Figure 1: Alternative units of data collection for IOIS chain research
A chain is normally defined as three or more linked organizations (Hines, 1998), such as the focal firm, a supplier, and a customer, e.g., a food processor, a primary produce supplier, and retailer customer. However, many quantitative chain studies only evaluate dyadic relationships such as a manufacturer and their suppliers (e.g., Ellinger, Daugherty, & Plair, 1999; Holland, 1995). Other than research done by Spekman et al. (1998), the main exception is when case studies of the chains or networks of a focal firm are examined (e.g., Gifford, Hall, & Ryan, 1998; Samuel & Hines, 1998; Trienekens, 1999; Van der Vorst, 2000). To gain a full chain perspective, some researchers start by studying cases and follow up with surveys of focal firms (e.g., Kanflo, 1998). This two-phase research process extends the time taken to conduct the research.
The concern in relying on quantitative chain research based on focal firm or dyadic studies is that only part of the chain is being studied. The differences in responses of sales and purchasing staff found by Spekman et al. (1998) and Storer et al. (2002) may have more to do with the greater bargaining power of customers compared to the lesser power of suppliers. Responses may be affected by the position of the organization in the chain.

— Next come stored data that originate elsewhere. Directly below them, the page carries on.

/-- CHUNK_ISSUE: a chunk takes a tag and its read issues: a Pantry, a buffer and NONE answer with their bytes, the host's are waited for;
CHUNK_LAND writes the whole rows of a chunk at a Pantry destination, or its bytes in a buffer, and releases its tag; SIEVE_READ brings the
next 32 bytes of an XGATHER and writes each full row, zero-padded at the end (R167, R189, R193, R210, R244). -/
def Obligations.ChunksMove : Prop :=
  ∀ (st : Fin 16) (e : Fin 4) (s : State),
    let t := s.stations[st]
    let x := t.ses4[e]
    (∀ r : RDesc, s.Specified → s.jobRuns t = true → x.issuing = some r → x.run? r.xid r.idx = some r →
      (dscDst r.bytes).space ≠ spRpantry → (∀ k ∈ x.chunks, k.xid = r.xid → k.idx = r.idx → k.off ≠ r.issued) →
      let src := dscSrc r.bytes
      let tagged := fun (d : Option (List Byte)) =>
        ∃ u, exec (.chunkIssue st (e, .clean)) s = .next (s.putStn st u) ∧ u.pantry = t.pantry ∧
          u.ses4[e].chunks = x.chunks ++ [⟨r.xid, r.idx, r.issued, r.chunkLen, d, 0, false⟩]
      (src.space = spPantry → tagged (some (t.rd (src.off + r.issued) r.chunkLen))) ∧
      (src.space = spNone → tagged (some (zeros r.chunkLen))) ∧
      (∀ h : Handle, src.space = spMem → s.handleOf t src.handle = some h →
        s.poisonIn (h.addr + src.off + r.issued) r.chunkLen = [] →
        tagged (some (s.memBytes (h.addr + src.off + r.issued) r.chunkLen))) ∧
      (src.space = spHost → tagged none)) ∧
    (∀ (c : Nat) (k : Chunk) (r : RDesc) (b : List Byte), s.Specified → s.jobRuns t = true → x.landable c = some (k, r, b) →
      dscKind r.bytes ≠ 3 →
      let d := dscDst r.bytes
      let rows := x.wholeRows k b
      let freed := fun (u : Station) => (u.updSe e fun x => { x with chunks := x.chunks.eraseIdx c }).landBytes e k.xid k.idx k.len
      (k.off % 512 = 0 → (k.off + k.len) % 512 = 0 → rows = (k.off, b)) ∧
      (d.space = spPantry → exec (.chunkLand st e c .clean) s = .next (s.putStn st (freed (t.wr (d.off + rows.1) rows.2)))) ∧
      (∀ h : Handle, d.space = spMem → s.handleOf t d.handle = some h →
        exec (.chunkLand st e c .clean) s = .next ((s.memPut (h.addr + d.off + k.off) b).updStn st freed))) ∧
    (∀ (i : Nat) (q : QEntry) (h : Handle), s.Running st (qStream e) 0x11 i q → gatherFree e s t q = true →
      s.handleOf t (t.gatherHandle q.iw) = some h →
      let row := if q.done % 128 = 0 then t.rd (q.ea0.toNat + 4 * q.done) 512 else q.idx
      let n := leNat (slice row (4 * (q.done % 128)) 4)
      let acc := q.acc ++ s.memBytes (h.addr + 32 * n) 32
      32 * n + 32 ≤ h.len → s.poisonIn (h.addr + 32 * n) 32 = [] →
      (acc.length ≠ 512 → 1 < q.left →
        exec (.sieveRead st e .clean) s = .next ((s.countSieve (h.addr + 32 * n)).updStn st fun t =>
          t.updAt (qStream e) i fun q => { q with left := q.left - 1, done := q.done + 1, acc := acc, idx := row })) ∧
      (acc.length = 512 ∨ q.left = 1 →
        exec (.sieveRead st e .clean) s = .next ((s.countSieve (h.addr + 32 * n)).updStn st fun t =>
          ((t.wr (q.eaX.toNat + 512 * q.rows) (padTo 512 acc)).updSe e fun x =>
            { x with bytes := wrapAdd x.bytes 512 }).updAt (qStream e) i fun q =>
              { q with left := q.left - 1, done := q.done + 1, acc := [], idx := row, rows := q.rows + 1 })))

/-- HOST_DMA_CHUNK: a HOST read whose CRC and alive value pass brings its bytes and NEXT counts on; a first CRC failure only marks the
chunk for one retry, and a second faults INTERNAL; a repeated alive value drops the chunk and is logged, and a gap faults ALIVE_GAP; a
chunk to the HOST writes the bytes it read at its place and
is accepted (R187, R319, R322). -/
def Obligations.HostChunks : Prop :=
  ∀ (st : Fin 16) (e : Fin 4) (c : Nat) (s : State) (k : Chunk) (r : RDesc) (bytes : List Byte) (crc alive : Word),
    s.Specified → s.jobRuns s.stations[st] = true → s.stations[st].ses4[e].hostChunk c = some (k, r) →
    let t := s.stations[st]
    let good := bytes.length = k.len ∧ crc32c (bytes ++ natLe 4 alive.toNat) = crc.toNat
    (waitsHost k r = true → good → alive = t.ses4[e].bandNext →
      exec (.hostDmaChunk st e c bytes crc alive) s = .next ((s.putStn st (t.updSe e fun x =>
        { x with bandNext := x.bandNext + 1, bandTx := x.bandTx + 1 })).gotData st e k.xid k.idx k.off bytes)) ∧
    (waitsHost k r = true → good → alive = t.ses4[e].bandNext → t.ses4[e].chunk? k.xid k.idx k.off = some k →
      ∃ u : State, exec (.hostDmaChunk st e c bytes crc alive) s = .next u ∧
        u.stations[st].ses4[e].chunk? k.xid k.idx k.off = some { k with data := some bytes } ∧
        u.stations[st].ses4[e].bandNext = t.ses4[e].bandNext + 1 ∧ u.stations[st].pantry = t.pantry ∧ u.mem = s.mem) ∧
    (waitsHost k r = true → bytes.length = k.len → ¬ good → k.retried = false →
      exec (.hostDmaChunk st e c bytes crc alive) s = .next (s.putStn st (t.updSe e fun x =>
        x.updChunk k.xid k.idx k.off fun y => { y with retried := true }))) ∧
    (waitsHost k r = true → bytes.length = k.len → ¬ good → k.retried = true →
      exec (.hostDmaChunk st e c bytes crc alive) s = .next (s.seLogged st e Code.internal r.idx)) ∧
    (bytes.length ≠ k.len → exec (.hostDmaChunk st e c bytes crc alive) s = .next (s.seLogged st e Code.internal r.idx)) ∧
    (waitsHost k r = true → good → aliveClass 32 t.ses4[e].bandNext.toNat alive.toNat = .gap →
      exec (.hostDmaChunk st e c bytes crc alive) s = .next (s.seLogged st e Code.aliveGap r.idx)) ∧
    (waitsHost k r = true → good → t.ses4[e].bandNext = alive + 1 →
      ∃ u, exec (.hostDmaChunk st e c bytes crc alive) s = .next u ∧ u.stations = s.stations ∧ u.hostOut = s.hostOut ∧ u.mem = s.mem) ∧
    (∀ (j : Nat) (x : Job), waitsHost k r = false → good → k.data = some bytes → alive = t.ses4[e].bandNextW → t.job = some j →
      s.crown.jobs.get? j = some x →
      exec (.hostDmaChunk st e c bytes crc alive) s = .next { s.putStn st (t.updSe e fun x =>
        { x.updChunk k.xid k.idx k.off (fun y => { y with taken := y.len }) with
          bandNextW := x.bandNextW + 1, bandTxW := x.bandTxW + 1 }) with
        hostOut := s.hostOut ++ [.write x.func ((dscDst r.bytes).off + k.off) bytes] })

As an alternative to multiple case studies, dyadic studies, or focal firm surveys, it is proposed that data can be collected from a focal firm about both customers and suppliers (Figure 1, “comparative pairs”). For example, data could be collected from a food processor about their customers (retailers, wholesalers, or other food processors) and their suppliers (primary producers, packaging suppliers, and other food processors).